-- ==== Sys2Proof/Machine/Mount.lean ====
section
/-! DEFINITION. The mount sequence and the Unmount sequence (R136, R146, R147, R303 to R305, R319 to R323, R331, R332, R341 to R344,
R366, R390, R397, R405, R549 to R552, R556). -/

namespace Sys2Proof.Machine

open R

/-! ### The medium information block (R135, R136) -/

/-- The block that the MINFO words of a side have given, where every word has been read. -/
def State.minfoBlock (s : State) (side : Nat) : Option (List Nat) :=
  let w := (List.range 64).map fun i => Sparse.get s.mnt.minfo (64 * side + i)
  if w.all (· != 0) then some (w.map (· - 1)) else none

/-- A block passes: its CRC-32C, MAGIC, FORMAT 0x0001, 24 layers per side and 2 sides. -/
def minfoOk (w : List Nat) : Bool :=
  w.length == 64 && crc32c ((w.take 63).flatMap (beBytes 4)) == w.getD 63 0 && w.getD 0 0 == 0x464F4C45 && w.getD 1 0 == 0x00011802

/-- The block is adopted: SYS_MINFO, SYS_MEDIUM, and the presets of the measured depths (R147, R196). -/
def takeMinfo (b : List Nat) (s : State) : State :=
  let s := forUpTo 64 (fun i s => s.put (SYS_MINFO_WORD i) (b.getD i 0)) s
  let s := s.puts [(SYS_MEDIUM_FMT, 1), (SYS_MEDIUM_MINFO_OK, 1), (SYS_MEDIUM_FOLEO, 1), (SYS_MEDIUM_VALID, 1)]
  setPresets (fun l => b.getD (5 + l) 0 / 65536) s

/-- A side has had its 8 revolutions since the first focus on it. -/
def State.minfoLate (s : State) (side : Nat) : Bool :=
  ((s.mnt.focusAt.getD side none).any fun t => passed s.now (t + 8 * au24))
/-- What the blocks of the two sides say: none as long as a side has not yielded one in its time, else the block of both, or the
failure. -/
def State.minfoEnd (s : State) : Option (Option (List Nat)) :=
  let ok := fun d => (s.minfoBlock d).filter minfoOk
  match ok 0, ok 1 with
  | some a, some b => some (if a == b then some a else none)
  | a, b => if (a.isNone && s.minfoLate 0) || (b.isNone && s.minfoLate 1) then some none else none

/-! ### The Cellar's logs at mount (R320, R321, R323, R344) -/

/-- The records of a circular log, oldest first: those beyond the write point, then those below it. -/
def Cel.logRecs (c : Cel) (r : Nat × Nat) : List (Nat × Nat × List Nat) :=
  let ws := (c.words.map Prod.fst).filter fun w => inRegion r (celSector w)
  let p := (c.writePoint r).getD 0
  ((ws.filter fun w => p ≤ w) ++ ws.filter fun w => w < p).filterMap fun w => if c.stateCode w == 0 then logRead (c.data w) else none

/-- A Journal record: TYPE, ARG, VAL. -/
def journal (c : Cel) : List (Nat × Nat × Nat) :=
  (c.logRecs sectJOURNAL).map fun r => (r.1, leNat (r.2.2.take 4), leNat ((r.2.2.drop 4).take 8))

/-- What the Journal says of a cartridge: a MOUNT without an UNMOUNT after it, its dirty zones, its latest WRES limit. -/
def journalOf (c : Cel) (serial : Nat) : Bool × List Nat × Nat :=
  ((journal c).foldl (fun (r : Bool × Bool × List Nat × Nat) e =>
    let mine := if e.1 == 1 then e.2.2 == serial else r.1
    if !mine then (mine, r.2)
    else
      match e.1 with
      | 1 => (true, true, r.2.2)
      | 2 => (true, r.2.1, r.2.2.1.filter (· != e.2.1) ++ [e.2.1], r.2.2.2)
      | 3 => (true, r.2.1, r.2.2.1.filter (· != e.2.1), r.2.2.2)
      | 4 => (true, r.2.1, r.2.2.1, e.2.2)
      | 5 => (true, false, [], r.2.2.2)
      | _ => (true, r.2)) (false, false, [], 0)).2

/-- What the Ledger says of a cartridge: whether it holds a MOUNT for it, whether a CLOSE follows the latest one, and the DELTA
values after the last BASE, as region key and value. -/
def ledgerOf (c : Cel) (serial : Nat) : Bool × Bool × List (Nat × Nat) :=
  ((c.logRecs sectLEDGER).foldl (fun (r : Bool × Bool × Bool × List (Nat × Nat)) e =>
    let mine := if e.1 == 1 then leNat ((e.2.2.drop 4).take 8) == serial else r.1
    if !mine then (mine, r.2)
    else
      let ent := fun i =>
        let b := (e.2.2.drop (6 * i)).take 6
        (b.getD 0 0 * 8192 + leNat ((b.drop 1).take 2), leNat ((b.drop 3).take 2))
      match e.1 with
      | 1 => (true, true, false, r.2.2.2)
      | 2 => (true, r.2.1, r.2.2.1, r.2.2.2 ++ (List.range e.2.1).map ent)
      | 3 => (true, r.2.1, r.2.2.1, [])
      | 4 => (true, r.2.1, true, r.2.2.2)
      | _ => (true, r.2)) (false, false, false, [])).2

/-! ### COUNT at mount (R344, Table 13.3) -/

/-- The row of Table 13.3 for layers with a LEDGER record. -/
def ledgerCase (a : AtticIn) (l : Bool × Bool × List (Nat × Nat)) : Nat :=
  if a.ledger.isEmpty then 3
  else if l.1 && !l.2.1 then 1
  else if a.ledger.all fun r => r.closed then 0
  else 2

- - - - -

* _YOUR OBJECTIVE_:
Exactly reproduce the lines of the entries above, from the one containing "else if l.1 && !l.2.1 then 1" to the very last, and no others.

* _RESPONSE FOR THIS EXERCISE_:
  else if l.1 && !l.2.1 then 1
  else if a.ledger.all fun r => r.closed then 0
  else 2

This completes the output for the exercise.